WHAT TO DO »
Print, in exact form, the lines below from the one containing "theorem execLifecycleFieldReturn_held (r" through the one containing "apply State.hold_held |", and omit all others.

------------------------

theorem State.beginHandover_held (t : State) (h : Handover) (i : Nat) (sig : Sig) (ht : Held qs t) : Held qs (State.beginHandover t h i sig) := by
  unfold State.beginHandover
  repeat' (first | intro _ | with_reducible first | assumption | apply State.fput_held | apply State.writeRoot_held | (fail_if_no_progress (with_reducible apply held_mk; with_reducible apply held_fold)) | extract_lets | dsimp only | dsimp +zetaDelta only)

theorem execLifecycleSecondLife_held (r : Req) (nonce : Nat) (keys : PubKeys) (sig : Sig) (s : State) (hs : Held qs s) : ∃ out, execLifecycleSecondLife r nonce keys sig s = .next out ∧ Held qs out := by
  refine ⟨_, rfl, ?_⟩
  repeat' (first | intro _ | with_reducible first | assumption | apply runCmd_held | apply done_held | apply State.beginTransition_held | apply State.beginHandover_held | (fail_if_no_progress (with_reducible apply held_mk; with_reducible apply held_fold)) | split | dsimp only)

theorem execLifecycleRetire_held (r : Req) (token : Token) (keys : PubKeys) (s : State) (hs : Held qs s) : ∃ out, execLifecycleRetire r token keys s = .next out ∧ Held qs out := by
  refine ⟨_, rfl, ?_⟩
  repeat' (first | intro _ | with_reducible first | assumption | apply runCmd_held | apply State.checkOwnerToken_held | apply done_held | apply State.beginTransition_held | apply held_ite | (with_reducible apply held_pair (by with_reducible assumption)) | (with_reducible apply held_pair2 (by with_reducible assumption)) | split | extract_lets | dsimp only | dsimp +zetaDelta only)

theorem execLifecycleFieldReturn_held (r : Req) (vendor : Token) (owner : Token) (keys : PubKeys) (s : State) (hs : Held qs s) : ∃ out, execLifecycleFieldReturn r vendor owner keys s = .next out ∧ Held qs out := by
  refine ⟨_, rfl, ?_⟩
  repeat' (first | intro _ | with_reducible first | assumption | apply runCmd_held | apply State.checkOwnerToken_held | apply done_held | apply State.beginTransition_held | apply held_ite | (with_reducible apply held_pair (by with_reducible assumption)) | (with_reducible apply held_pair2 (by with_reducible assumption)) | split | extract_lets | dsimp only | dsimp +zetaDelta only)

theorem State.continueCeding_held (s : State) (hs : Held qs s) : Held qs (State.continueCeding s) := by
  unfold State.continueCeding
  repeat' (first | intro _ | with_reducible first | assumption | apply State.fput_held | apply State.celWrite_held | apply State.reply_held | apply State.settleKeys_held | apply State.raiseEpoch_held | apply held_ite | apply held_foldl | (with_reducible apply held_pair (by with_reducible assumption)) | (with_reducible apply held_pair2 (by with_reducible assumption)) | (fail_if_no_progress (with_reducible apply held_mk; with_reducible apply held_fold)) | split | extract_lets | dsimp only | dsimp +zetaDelta only)

theorem State.ledgerNext_held (s : State) (hs : Held qs s) : Held qs (State.ledgerNext s) := by
  unfold State.ledgerNext
  repeat' (first | intro _ | with_reducible first | assumption | apply State.continueTransition_held | apply State.continueCeding_held)

theorem State.beginCeding_held (t : State) (r : Req) (newSerial : Nat) (ht : Held qs t) : Held qs (State.beginCeding t r newSerial) := by
  unfold State.beginCeding
  repeat' (first | intro _ | with_reducible first | assumption | apply State.hold_held | apply State.askSeal_held | apply held_ite | (fail_if_no_progress (with_reducible apply held_mk; with_reducible apply held_fold)) | split | extract_lets | dsimp only | dsimp +zetaDelta only)

theorem execAssemblySuccessionSeal_held (r : Req) (newSerial : Nat) (token : Token) (keys : PubKeys) (s : State) (hs : Held qs s) : ∃ out, execAssemblySuccessionSeal r newSerial token keys s = .next out ∧ Held qs out := by
  refine ⟨_, rfl, ?_⟩
  repeat' (first | intro _ | with_reducible first | assumption | apply runCmd_held | apply State.checkOwnerToken_held | apply done_held | apply State.beginCeding_held | apply held_ite | (with_reducible apply held_pair (by with_reducible assumption)) | (with_reducible apply held_pair2 (by with_reducible assumption)) | split | extract_lets | dsimp only | dsimp +zetaDelta only)

theorem State.beginAdoption_held (t : State) (cert : SuccCert) (block : List Byte) (ht : Held qs t) : Held qs (State.beginAdoption t cert block) := by
  unfold State.beginAdoption
  repeat' (first | intro _ | with_reducible first | assumption | apply State.fput_held | apply State.celWrite_held | (fail_if_no_progress (with_reducible apply held_mk; with_reducible apply held_fold)) | extract_lets | dsimp only | dsimp +zetaDelta only)

theorem execAssemblySucceed_held (r : Req) (cert : SuccCert) (block : List Byte) (sealed : List Byte) (keyCert : Option Cert) (s : State) (hs : Held qs s) : ∃ out, execAssemblySucceed r cert block sealed keyCert s = .next out ∧ Held qs out := by
  refine ⟨_, rfl, ?_⟩
  repeat' (first | intro _ | with_reducible first | assumption | apply runCmd_held | apply okEff_held | apply done_held | apply State.beginAdoption_held | dsimp only)

theorem State.succConflict_held (s : State) (cause : Nat) (other : Nat) (hs : Held qs s) : Held qs (State.succConflict s cause other) := by
  unfold State.succConflict
  repeat' (first | intro _ | with_reducible first | assumption | apply State.celWrite_held | apply State.enterQuarantine_held | apply held_ite | (with_reducible apply held_pair (by with_reducible assumption)) | (with_reducible apply held_pair2 (by with_reducible assumption)) | (fail_if_no_progress (with_reducible apply held_mk; with_reducible apply held_fold)) | split | extract_lets | dsimp only | dsimp +zetaDelta only)

theorem State.discoverArchive_held (s : State) (mib : Nat) (unit64 : Bool) (device : Option Pieces) (hs : Held qs s) : Held qs (State.discoverArchive s mib unit64 device) := by
  unfold State.discoverArchive
  repeat' (first | intro _ | with_reducible first | assumption | apply State.arcRetry_held | apply State.fitDevice_held | apply State.succConflict_held | apply held_ite | (fail_if_no_progress (with_reducible apply held_mk; with_reducible apply held_fold)) | split | extract_lets | dsimp only | dsimp +zetaDelta only)

theorem execArchiveRetry_held (at_ : Nat) (mib : Nat) (unit64 : Bool) (device : Option Pieces) (s : State) (hs : Held qs s) : ∃ out, execArchiveRetry at_ mib unit64 device s = .next out ∧ Held qs out := by
  refine ⟨_, rfl, ?_⟩
  repeat' (first | intro _ | with_reducible first | assumption | apply State.at_held | apply done_held | apply State.discoverArchive_held | apply held_ite | apply held_foldl | (with_reducible apply held_pair (by with_reducible assumption)) | (with_reducible apply held_pair2 (by with_reducible assumption)) | (fail_if_no_progress (with_reducible apply held_mk; with_reducible apply held_fold)) | split | extract_lets | dsimp only | dsimp +zetaDelta only)

theorem execCellarEntryCommit_held (at_ : Nat) (s : State) (hs : Held qs s) : ∃ out, execCellarEntryCommit at_ s = .next out ∧ Held qs out := by
  refine ⟨_, rfl, ?_⟩
  repeat' (first | intro _ | with_reducible first | assumption | apply State.at_held | apply done_held | apply State.celCommit_held | apply State.continueTransition_held)

theorem execSealComplete_held (at_ : Nat) (s : State) (hs : Held qs s) : ∃ out, execSealComplete at_ s = .next out ∧ Held qs out := by
  refine ⟨_, rfl, ?_⟩
  repeat' (first | intro _ | with_reducible first | assumption | apply State.at_held | apply done_held | apply State.sealComplete_held | apply State.ledgerNext_held)

theorem execBlockAssembly_held (at_ : Nat) (s : State) (hs : Held qs s) : ∃ out, execBlockAssembly at_ s = .next out ∧ Held qs out := by
  refine ⟨_, rfl, ?_⟩
  repeat' (first | intro _ | with_reducible first | assumption | apply State.at_held | apply done_held | apply State.assembleDue_held | apply State.ledgerNext_held)

/-! ### Assembly -/

theorem State.setAsm_held (s : State) (a : AsmState) (hs : Held qs s) : Held qs (State.setAsm s a) := by
  unfold State.setAsm
  repeat' (first | intro _ | with_reducible first | assumption | (fail_if_no_progress (with_reducible apply held_mk; with_reducible apply held_fold)))

theorem State.seeTerm_held (s : State) (term : Nat) (hs : Held qs s) : Held qs (State.seeTerm s term) := by
  unfold State.seeTerm
  repeat' (first | intro _ | with_reducible first | assumption | apply State.setAsm_held | (fail_if_no_progress (with_reducible apply held_mk; with_reducible apply held_fold)))

theorem execUplinkSync_held (at_ : Nat) (endB : Bool) (seen : TrainSeen) (err : Int) (s : State) (hs : Held qs s) : ∃ out, execUplinkSync at_ endB seen err s = .next out ∧ Held qs out := by
  refine ⟨_, rfl, ?_⟩
  repeat' (first | intro _ | with_reducible first | assumption | apply State.at_held | apply done_held | apply State.insertFrames_held | apply State.syncMissed_held | apply State.uplinkSync_held | apply State.setAsm_held | apply held_ite | (fail_if_no_progress (with_reducible apply held_mk; with_reducible apply held_fold)) | split | extract_lets | dsimp only | dsimp +zetaDelta only)

theorem State.demote_held (s : State) (r : Nat) (hs : Held qs s) : Held qs (State.demote s r) := by
  unfold State.demote
  repeat' (first | intro _ | with_reducible first | assumption | apply State.fput_held | apply State.raise_held | apply State.setAsm_held | (fail_if_no_progress (with_reducible apply held_mk; with_reducible apply held_fold)))

theorem State.yieldActing_held (s : State) (hs : Held qs s) : Held qs (State.yieldActing s) := by
  unfold State.yieldActing
  repeat' (first | intro _ | with_reducible first | assumption | apply State.fput_held | apply State.putRingState_held)

theorem State.takeAnnounce_held (s : State) (term : Nat) (deputy : Nat) (flags : Nat) (hs : Held qs s) : Held qs (State.takeAnnounce s term deputy flags) := by
  unfold State.takeAnnounce
  repeat' (first | intro _ | with_reducible first | assumption | apply State.fput_held | apply State.emit_held | apply State.setAsm_held | apply held_ite | (fail_if_no_progress (with_reducible apply held_mk; with_reducible apply held_fold)) | split | extract_lets | dsimp only | dsimp +zetaDelta only)

theorem State.asmAnnounce_held (s : State) (ring : Nat) (term : Nat) (assembly : Nat) (deputy : Nat) (flags : Nat) (hs : Held qs s) : Held qs (State.asmAnnounce s ring term assembly deputy flags) := by
  unfold State.asmAnnounce
  repeat' (first | intro _ | with_reducible first | assumption | apply State.fput_held | apply State.bump_held | apply State.seeTerm_held | apply State.demote_held | apply State.yieldActing_held | apply State.takeAnnounce_held | apply held_ite | split | extract_lets | dsimp only | dsimp +zetaDelta only)

theorem execAsmAnnounce_held (at_ : Nat) (ring : Nat) (term : Nat) (assembly : Nat) (deputy : Nat) (flags : Nat) (serial : Nat) (s : State) (hs : Held qs s) : ∃ out, execAsmAnnounce at_ ring term assembly deputy flags serial s = .next out ∧ Held qs out := by
  refine ⟨_, rfl, ?_⟩
  repeat' (first | intro _ | with_reducible first | assumption | apply State.at_held | apply done_held | apply onRing_held | apply State.asmAnnounce_held | extract_lets | dsimp only | dsimp +zetaDelta only)

theorem State.sealReq_held (s : State) (q : Nat) (hs : Held qs s) : Held qs (State.sealReq s q) := by
  unfold State.sealReq
  repeat' (first | intro _ | with_reducible first | assumption | apply State.answer_held | apply State.setUp_held | apply State.setAsm_held | apply held_ite | (fail_if_no_progress (with_reducible apply held_mk; with_reducible apply held_fold)) | split | extract_lets | dsimp only | dsimp +zetaDelta only)

theorem execSealReq_held (at_ : Nat) (sealSeq : Nat) (s : State) (hs : Held qs s) : ∃ out, execSealReq at_ sealSeq s = .next out ∧ Held qs out := by
  refine ⟨_, rfl, ?_⟩
  repeat' (first | intro _ | with_reducible first | assumption | apply State.at_held | apply done_held | apply State.sealReq_held | apply held_ite | apply held_foldl | (with_reducible apply held_pair (by with_reducible assumption)) | (with_reducible apply held_pair2 (by with_reducible assumption)) | (fail_if_no_progress (with_reducible apply held_mk; with_reducible apply held_fold)) | split | extract_lets | dsimp only | dsimp +zetaDelta only)

theorem State.uplinkCommand_held (s : State) (addr : Nat) (opc : Nat) (payload : List Byte) (hs : Held qs s) : Held qs (State.uplinkCommand s addr opc payload) := by
  unfold State.uplinkCommand
  repeat' (first | intro _ | with_reducible first | assumption | apply State.setUp_held | apply State.commandFrame_held | apply State.timeHi_held | apply State.asmAnnounce_held | apply State.sealReq_held | apply held_ite | (fail_if_no_progress (with_reducible apply held_mk; with_reducible apply held_fold)) | split | extract_lets | dsimp only | dsimp +zetaDelta only)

------------------------

TASK SOLUTION »
theorem execLifecycleFieldReturn_held (r : Req) (vendor : Token) (owner : Token) (keys : PubKeys) (s : State) (hs : Held qs s) : ∃ out, execLifecycleFieldReturn r vendor owner keys s = .next out ∧ Held qs out := by
  refine ⟨_, rfl, ?_⟩
  repeat' (first | intro _ | with_reducible first | assumption | apply runCmd_held | apply State.checkOwnerToken_held | apply done_held | apply State.beginTransition_held | apply held_ite | (with_reducible apply held_pair (by with_reducible assumption)) | (with_reducible apply held_pair2 (by with_reducible assumption)) | split | extract_lets | dsimp only | dsimp +zetaDelta only)

theorem State.continueCeding_held (s : State) (hs : Held qs s) : Held qs (State.continueCeding s) := by
  unfold State.continueCeding
  repeat' (first | intro _ | with_reducible first | assumption | apply State.fput_held | apply State.celWrite_held | apply State.reply_held | apply State.settleKeys_held | apply State.raiseEpoch_held | apply held_ite | apply held_foldl | (with_reducible apply held_pair (by with_reducible assumption)) | (with_reducible apply held_pair2 (by with_reducible assumption)) | (fail_if_no_progress (with_reducible apply held_mk; with_reducible apply held_fold)) | split | extract_lets | dsimp only | dsimp +zetaDelta only)

theorem State.ledgerNext_held (s : State) (hs : Held qs s) : Held qs (State.ledgerNext s) := by
  unfold State.ledgerNext
  repeat' (first | intro _ | with_reducible first | assumption | apply State.continueTransition_held | apply State.continueCeding_held)

theorem State.beginCeding_held (t : State) (r : Req) (newSerial : Nat) (ht : Held qs t) : Held qs (State.beginCeding t r newSerial) := by
  unfold State.beginCeding
  repeat' (first | intro _ | with_reducible first | assumption | apply State.hold_held | apply State.askSeal_held | apply held_ite | (fail_if_no_progress (with_reducible apply held_mk; with_reducible apply held_fold)) | split | extract_lets | dsimp only | dsimp +zetaDelta only)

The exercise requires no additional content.